Why seeking therapy when moving down donor conception isn’t about you!

Therapy session graphic

When you’re so focused on yourself, it’s good to seek out a fertility counsellor.  They’ll be quick to let you know, it’s not all about you!

That’s right you’re not seeing them because you got issues, but yes of course you have, you’re going there to be told that your future child will have them if you don’t make the right moves from the get-go!

Whether you refer to them as counsellor or therapist, they use a range of tools and techniques to assist us in reaching our own resolutions.  They’ll also assist us in developing strategies to address and remedy our concerns.  

They offer much insight and open you up to a broader perspective in the donor world.  Concerns you may not know you should have, yet!

Haven’t been to a therapist before?  Well, when you’re making a human then it’s possibly one of the best times to jump on it especially when you are seeking to do it in a way that’s considered unconventional at this juncture in time.   While you think you’ve got your head around this, it’s likely there are some considerations that you have not yet thought of.  And that is to be expected.  When you’re completely consumed with “I want a baby” desires or perhaps more flippantly believe “giving sperm is just like giving blood”, you’re not necessarily deeply aware of the little matters that may pop up or the longer term ramifications of your actions, thoughts, desires you have today. 

Counselling was mandatory for me when I was pursuing IUI’s through the fertility clinic and it really did allow me to get outside my head about what solo parenting looked like for me once a baby made its way into the world.  I think we think we know, but it’s not until it’s a conversation beyond the one you have with your other internal voice that you gain a much larger perspective.  The potential issues and concerns that were discussed in my counselling sesh were not exclusively tied to the outcome of using an anonymous donor either.  

One consideration that I didn’t think about at the time when I queried using a friend to be the donor was the implications it would bring to his parents.  As he had no children of his own, it meant as a donor his mother and father would not be regarded as the child’s grandparents.  Therefore, the contact they would possibly desire could be quite hurtful and heartbreaking for them.  

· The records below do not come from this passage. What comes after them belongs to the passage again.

-- ==== Sys2Proof/Word.lean ====
section
/-! DEFINITION. The 32-bit bus word and the numbers by which the part names its agents, client slots,
clients and locks (spec/00_scope.md, sections 2 and 4). -/

namespace Sys2Proof

/-- A word of the system bus; every register of the window is 32 bits wide (R160). -/
abbrev Word := BitVec 32

/-- One of the eight bus masters, named by the agent page it uses. -/
abbrev AgentId := Fin 8

/-- One of the four client slots of an agent. -/
abbrev Slot := Fin 4

/-- A global client number, `agent × 4 + slot`. -/
abbrev ClientId := Fin 32

/-- A lock number. -/
abbrev LockId := Fin 64

/-- A request priority or a lock ceiling, 0–15 with 0 the most urgent. -/
abbrev Priority := Fin 16

/-- A protection domain. -/
abbrev Domain := Fin 4

end Sys2Proof
end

It can also be difficult when there is already a friendship or emotional connection in place with a known donor.  Your relations with that person may implicate you or your little one down the track especially if you want to add another monkey to your zoo.

There’s a good chance that once the donor meets the child he will have some kind of bond to the child because he already has one with you. 

A case that often gets referred to is the Masson versus Parsons case and it’s the perfect example of why understanding what you’re going down this donor route truly means.

In this case, the donor was not just a donor.  He was a close friend to two women.  Together they created a child.  Once that child was born he was no longer a donor.  He was and is the father of their child.